Just wanted to say hang in there.  I know how hard I'm finding it to keep up the PMA and I'm not as far into my 2ww as you are.  I already feel a bit dispondent as I've had some bleeding and still spotting, so not at all hopeful  

However, from reading posts on here it sounds like your cramps could be implantation, so try and keep   and   you get your BFP soon.

Lyns x x


----------



## waitingpatiently (Jan 5, 2009)

Hi Hells Bells

I too am 1 week into my 2ww, I have had the same sort of feelings as you, sharp twinges down below and in the ovary area, which also feels a little like AF.  Try not to read too much into it, hard I know and really hope it is implantation for us both (not convinced though) xx


----------



## emy30 (Jan 15, 2009)

Hiya just wanted to say I am feelin the same 7 days in on 2ww and tummy cramps are quite uncomfortable feel really bloated and today for first time feel sick not actually been sick but feel it app its really normal I ve not have any spottin at all but I was concerened so thought I d drop in and see if anyone else was the same so I think if we both are and were both at the same stage I think this is normal not that I'm a doc but let keep are fingers crossed in 7 days time we could have the best news ever xx just out of intrest when have you been told to do ur test I am so tempted to do one but no I shouldn't xxx


----------



## Hells Bells (Aug 28, 2008)

Hi emy30

Ive not felt as bad today but the discomfort is still there not had any spotting either.  I keep going to the loo to check all ok!!
Im glad in a way that your in the same boat as it were!  I dont feel quite so alone!  Im trying to keep positive that this is implantation doing its bit! and not the evil witch!!!!
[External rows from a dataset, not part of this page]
theorem Move.keeps_queues (m : Move g s h t) (k : QueuesWith g s) : QueuesWith h t := by
  obtain ⟨requests, orphans⟩ := id k
  cases m with
  | line _ l => rw [l.frame]; exact k
  | lock | start | stop | drained => rw [State.evalTiming_frame]; exact k
  | restart => rw [State.restarted_frame]; exact ⟨requests, Nat.zero_le _⟩
  | opens m =>
    have parts := (List.filter_append_perm (fun o : Orphan => o.tag == m.tag) s.orphans).length_eq
    rw [List.length_append] at parts
    rw [State.openSlot_frame]
    exact queuesWith_of k rfl rfl (by rw [add_comm, parts]; exact le_rfl)
  | close => rw [State.closeSlot_frame]; exact k
  | freeSlot => rw [State.freeSlotAtGet_frame]; exact k
  | takeCells => rw [State.takeCells_frame]; exact k
  | returnCells => rw [State.returnCells_frame]; exact k
  | release => rw [State.dropHeld_frame]; exact k
  | enqueueRequest content room =>
    exact ⟨by rw [List.length_append]; exact room, orphans⟩
  | dequeueRequest content rest queue =>
    rw [queue] at requests
    exact ⟨Nat.le_of_succ_le requests, orphans⟩
  | orphansLeave gone keep sub =>
    exact queuesWith_of k rfl rfl (Nat.add_le_add_right sub.length_le _)
  | park o rest copies =>
    refine queuesWith_of k rfl rfl ?_
    rw [copies]
    simp only [List.length_append, List.length_cons, List.length_nil]
    omega
  | adoptExpected i o rest copies | adoptCandidate i o rest copies | dropCopy o rest copies =>
    refine queuesWith_of k rfl rfl ?_
    rw [copies]
    exact Nat.le_succ _
  | startPark j _ copies _ _ room =>
    refine ⟨requests, ?_⟩
    rw [copies, List.length_nil]
    dsimp only
    split <;> omega
  | startContribution _ _ _ _ _ _ _ free | startExtra _ _ _ _ _ _ _ free | startExpected _ _ _ _ _ _ _ free
  | startCandidate _ _ _ _ _ _ _ free =>
    rw [parking_of_idle free] at orphans
    exact ⟨requests, orphans⟩
  | advance j j' job _ _ outcome =>
    rw [parking_of_job job, ← outcome] at orphans
    exact ⟨requests, orphans⟩
  | endCondition j i job outcome =>
    rw [parking_of_job job, outcome] at orphans
    exact ⟨requests, orphans⟩
  | endPark j job outcome =>
    rw [parking_of_job job, outcome] at orphans
    exact ⟨requests, orphans⟩
  | _ => exact k

/-- Moves append no reply. -/
theorem Move.replies_le (m : Move g s h t) : t.replies.length ≤ s.replies.length := by
  cases m with
  | line _ l => rw [l.frame]
  | lock | start | stop | drained => rw [State.evalTiming_frame]
  | restart => rw [State.restarted_frame]; exact le_rfl
  | opens => rw [State.openSlot_frame]
  | close => rw [State.closeSlot_frame]
  | freeSlot => rw [State.freeSlotAtGet_frame]
  | takeCells => rw [State.takeCells_frame]
  | returnCells => rw [State.returnCells_frame]
  | release => rw [State.dropHeld_frame]
  | dropReplies replies fewer => exact fewer
  | _ => exact le_rfl

/-! ### The held frames -/

/-- A link's held frame is the source of the job in progress, or in transit. -/
def HeldWith (g : Transit) (s : State) : Prop :=
  ∀ n, (s.front.get n).held ≠ none ↔ (∃ j, s.job = some j ∧ j.source = .fifo ∧ j.link = n) ∨ g.link = some n

theorem heldWith_none : HeldWith .none s ↔ ∀ n, (s.front.get n).held ≠ none ↔ ∃ j, s.job = some j ∧ j.source = .fifo ∧ j.link = n :=
  forall_congr' fun n => iff_congr Iff.rfl ⟨fun e => e.elim id fun e => (by cases e), Or.inl⟩

/-- What holds a frame while a job is in progress, and while none is. -/
theorem heldWith_of_job {j : Job} (job : s.job = some j) :
    HeldWith g s ↔ ∀ n, (s.front.get n).held ≠ none ↔ (j.source = .fifo ∧ j.link = n) ∨ g.link = some n := by
  refine forall_congr' fun n => iff_congr Iff.rfl (or_congr_left ?_)
  exact ⟨fun ⟨j', here, rest⟩ => Option.some.inj (job.symm.trans here) ▸ rest, fun rest => ⟨j, job, rest⟩⟩

theorem heldWith_of_idle (free : s.job = none) : HeldWith g s ↔ ∀ n, (s.front.get n).held ≠ none ↔ g.link = some n := by
  refine forall_congr' fun n => iff_congr Iff.rfl (or_iff_right fun ⟨j, here, _⟩ => ?_)
  cases free.symm.trans here

theorem State.dropHeld_front (s : State) (n m : LinkNo) :
    ((s.dropHeld n).front.get m).held = if m = n then none else (s.front.get m).held := by
  rw [dropHeld, evalFront_eq, setFront_front, Bank.get_set]
  split
  · rw [decided_held, setFront_front, Bank.get_set_self]
  · next e => rw [setFront_front, Bank.get_set_ne _ _ e]

theorem Move.keeps_held (m : Move g s h t) (parks : ParksFromFifo s) (k : HeldWith g s) : HeldWith h t := by
  cases m with
  | line _ l =>
    rw [l.frame]
    exact fun n => (by rw [l.held n] : (t.front.get n).held ≠ none ↔ (s.front.get n).held ≠ none).trans (k n)
  | lock | start | stop | drained => rw [State.evalTiming_frame]; exact k
  | restart =>
    rw [State.restarted_frame]
    refine (heldWith_of_idle rfl).2 fun n => ⟨fun e => absurd ?_ e, fun e => by cases e⟩
    show ((s.front.map FrontLink.warm).get n).held = none
    rw [Bank.get_map]
    rfl
  | opens => rw [State.openSlot_frame]; exact k
  | close => rw [State.closeSlot_frame]; exact k
  | freeSlot => rw [State.freeSlotAtGet_frame]; exact k
  | takeCells => rw [State.takeCells_frame]; exact k
  | returnCells => rw [State.returnCells_frame]; exact k
  | grant n frame rest link _ free =>
    refine (heldWith_of_idle (by exact free)).2 fun m => ?_
    rw [State.setFront_front, Bank.get_set]
    by_cases e : m = n
    · subst e; simp [FrontLink.granting]
    · rw [if_neg e, (heldWith_of_idle free).1 k m, link]
      simp [Ne.symm e]
  | noticed n =>
    intro m
    refine Iff.trans ?_ (k m)
    rw [State.setFront_front, Bank.get_set]
    split
    · next e => rw [e]
    · rfl
  | release n link free =>
    have idle : (s.dropHeld n).job = none := by rw [State.dropHeld_frame]; exact free
    refine (heldWith_of_idle idle).2 fun m => ?_
    rw [State.dropHeld_front]
    split
    · exact ⟨fun e => absurd rfl e, fun e => by cases e⟩
    · next other =>
      rw [(heldWith_of_idle free).1 k m, link]
      simp [Ne.symm other]
  | startPark j link _ free _ _ fifo =>
    refine (heldWith_of_job rfl).2 fun m => ((heldWith_of_idle free).1 k m).trans ?_
    rw [link]
    simp [fifo]
  | startContribution i n r tag urgent flags link free | startExtra i n r tag urgent flags link free =>
    refine (heldWith_of_job rfl).2 fun m => ((heldWith_of_idle free).1 k m).trans ?_
    rw [link]
    simp [newJob]
  | startExpected e rest r tag urgent flags _ free | startCandidate e rest r tag urgent flags _ free =>
    refine (heldWith_of_job rfl).2 fun m => ((heldWith_of_idle free).1 k m).trans ?_
    simp [newJob]
  | advance j j' job link source =>
    refine (heldWith_of_job rfl).2 fun m => ((heldWith_of_job job).1 k m).trans ?_
    rw [link, source]
  | endCondition j i job =>
    refine (heldWith_of_idle rfl).2 fun m => ((heldWith_of_job job).1 k m).trans ?_
    rw [Job.heldLink]
    cases j.source <;> simp [Transit.none]
  | endPark j job park =>
    refine (heldWith_of_idle rfl).2 fun m => ((heldWith_of_job job).1 k m).trans ?_
    simp [parks j job park, Transit.none]
  | _ => exact k

/-- What the moves of an event keep of the queues and the held frames. -/
theorem Steps.keeps_queues (steps : Steps s t) (queues : QueuesBounded s) (job : JobSound s) :
    (QueuesBounded t ∧ t.replies.length ≤ s.replies.length) ∧ JobSound t := by
  obtain ⟨requests, replies, orphans⟩ := queues
  obtain ⟨held, parks⟩ := job
  obtain ⟨⟨requests', orphans'⟩, fewer, parks', held'⟩ := steps.keeps
    (P := fun g u => QueuesWith g u ∧ u.replies.length ≤ s.replies.length ∧ ParksFromFifo u ∧ HeldWith g u) (fun m k => by
      obtain ⟨queues, fewer, parks, held⟩ := k
      exact ⟨m.keeps_queues queues, m.replies_le.trans fewer, m.keeps_parksFromFifo parks, m.keeps_held parks held⟩)
    ⟨⟨requests, orphans⟩, le_rfl, parks, heldWith_none.2 held⟩
  exact ⟨⟨⟨requests', fewer.trans replies, orphans'⟩, fewer⟩, heldWith_none.1 held', parks'⟩

/-- Settles O7. A reply joins the queue only where it has room (R166). -/
theorem stepKeepsQueuesBoundedAndJobSound : Obligations.StepKeepsQueuesBoundedAndJobSound := by
  intro s t queues job stepped
  rw [step] at stepped
  split at stepped
  · obtain rfl := Host.Outcome.next.inj stepped
    obtain ⟨⟨queues, -⟩, job⟩ := s.tick_steps.keeps_queues queues job
    exact ⟨queues, job⟩
  · next c rest _ =>
    by_cases reset : c = .coldReset
    · subst reset
      obtain rfl := Host.Outcome.next.inj stepped
      exact ⟨⟨Nat.zero_le _, Nat.zero_le _, Nat.zero_le _⟩, reset_jobSound⟩
    · obtain ⟨u, executed, v, steps, result⟩ := exec_event { s with pending := rest } reset
      obtain rfl := Host.Outcome.next.inj (executed.symm.trans stepped)
      obtain ⟨⟨queues, fewer⟩, job⟩ := steps.keeps_queues queues job
      obtain rfl | ⟨room, r, rfl⟩ := result
      · exact ⟨queues, job⟩
      · obtain ⟨requests, -, orphans⟩ := queues
        refine ⟨⟨requests, ?_, orphans⟩, job⟩
        rw [List.length_append]
        exact fewer.trans_lt room
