-- ==== Sys2Proof/Machine/Flags.lean ====
section
/-! DEFINITION. Every judgement and mark the rules compute from values: live state (R11), trade mark (R21), tare status (R131), over-limit flag (R138), net weight, tare test and charge (R161, R162), overweight mark (R159), and whether a lane is admittable (R97). -/
namespace Sys2Proof.Machine

/-- Stage 7: W is the net rounded to the division (R10). -/
def toDivision (e : Nat) (netFine : Int) : Int := e * roundDiv netFine (10 * e)

/-- Stage 8: the first line of R11 that applies. -/
def liveState (e max : Nat) (w : Int) (overrange underrange zeroSet stable : Bool) : LiveState :=
  if (max + 9 * e : Int) < w ∨ overrange then .overMax
  else if w < -(20 * e : Int) ∨ underrange then .underMin
  else if !zeroSet then .zeroUnset
  else if stable then .stable
  else .motion

/-- The trade mark of a weight record (R21). -/
def tradeMark (legality : Legality) (zeroReturn : Bool) (e max : Nat) (w : Int) : Bool :=
  legality == .ready && zeroReturn && decide ((20 * e : Int) ≤ w) && decide (w ≤ (max : Int))

/-- Tare statuses (R131). -/
inductive TareStatus
  | none
  | current
  | expired
  deriving DecidableEq, Repr

def TareStatus.code : TareStatus → Nat
  | .none => 1 | .current => 2 | .expired => 3

/-- The day number of a seconds count. -/
def dayNumber (secs : Nat) : Nat := secs / 86400

/-- The tare status of a vehicle entry (R131). -/
def tareStatus (c : Clock) (v : Vehicle) : TareStatus :=
  match v.tare with
  | none => .none
  | some _ =>
    if !c.set then .expired
    else match v.expiry with
      | none => .current
      | some d => if dayNumber c.secs ≤ d then .current else .expired

/-- The available credit of an account (R135). -/
def availableCredit (a : Account) : Int := (a.limit : Int) - a.balance - a.reserved

/-- The over-limit flag as R138 evaluates it. -/
def overLimit (a : Account) : Bool := a.kind != .council && decide ((a.limit : Int) < a.balance)

/-- The net weight in kg from the first and second weights (R161). -/
def netWeight (kind : MaterialKind) (tare : TareSource) (first second : Int) : Int :=
  match tare.value, kind with
  | some t, .delivery => first - t
  | some t, .collection => second - t
  | none, .delivery => first - second
  | none, .collection => second - first

/-- The unladen weight of the two (R161). -/
def unladen (kind : MaterialKind) (first second : Int) : Int :=
  match kind with
  | .delivery => second
  | .collection => first

/-- The tare test fails: 100 × |U − T| > P × T (R161). -/
def tareTestFails (tolerance tare : Nat) (u : Int) : Bool :=
  decide ((tolerance * tare : Int) < 100 * |u - tare|)

/-- The charge from the net weight and a row (R162). -/
def chargeFor (row : TariffRow) (net : Nat) : Charge :=
  let gate := max row.minimum (roundHalfUp (net * row.gate) 1000)
  let levy := roundHalfUp (net * row.levy) 1000
  { net := net, gate := gate, levy := levy, total := gate + levy }

/-- The overweight mark: a maximum gross is present and the loaded weight exceeds it (R159). -/
def overGross (maxGross : Option Nat) (w : Int) : Bool :=
  match maxGross with
  | some g => decide ((g : Int) < w)
  | none => false

/-- A lane is admittable: configured, its open flag set, its bridge READY (R97). -/
def admittable (s : State) (l : LaneId) : Bool :=
  match (s.seq.lanes[l]).config with
  | some c => (s.seq.lanes[l]).isOpen && (s.engine[c.bridge]).status == .ready
  | none => false

/-- The resume state of a HELD visit, or its state (R153). -/
def Visit.underlying (v : Visit) : VisitState :=
  match v.state, v.hold with
  | .held, some (_, r) => r
  | st, _ => st

/-- A state before WEIGHED_OUT (R153). -/
def VisitState.early : VisitState → Bool
  | .admitted => true
  | .onSite => true
  | .leaving => true
  | _ => false

end Sys2Proof.Machine
end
The nurse said to test in 2weeks a couple of days but I dont think I will be able to wait much longer!  what about you?

Good luck to you is this you first time?  What drugs did you have?

Lots of babydust take care
helen


----------



## waitingpatiently (Jan 5, 2009)

ladies

I still have the same feeling,   it's a good sign this is my 3rd attempt, not had it before xx


----------



## emy30 (Jan 15, 2009)

Yeh its my first time was on menapor then hgc drug before the basded then these stupid pessary things that are driving me mad I ve been told the horm drug should be out of my system after 10 days so was told to test on 28th march but its my birthday weekend n really want to no so not to have a ickle tipple hehe I might test next wednesday that will give the horm drug time to get out of my system am a bit confused if the pessarys might alter the test  Let me know how u get on chicken wishing you and your partner all the luck in the world xxx


----------



## Hells Bells (Aug 28, 2008)

Hiya all!

How you all doing?  I was back at work yesterday I was totally shattered when I finished!  not used to the work!
Ive felt sooo bloated last night and today my tummy is massive my pants are really tight! god if its not worked its back on the diet for me! 

emy30 you say you using the pessary's, I wasn't given them, what do they do? and why do some give them and not others?

I was thinking of testing on Wednesday too but not sure if it will be too soon or not? could get one of the early response ones i suppose,  I'm in two minds about testing one part of me wants to test now and the other I dont want to test at all, im so nervous, when i test that will be the end either way and I dont know if just to wait and see what happens, to see if AF comes or not    

Trying to keep up the positive vibes but how much will I fall if it hasn't happened this time.  God Im driving myself crazy!!!!

Hope your all having a better day that me!!!!


----------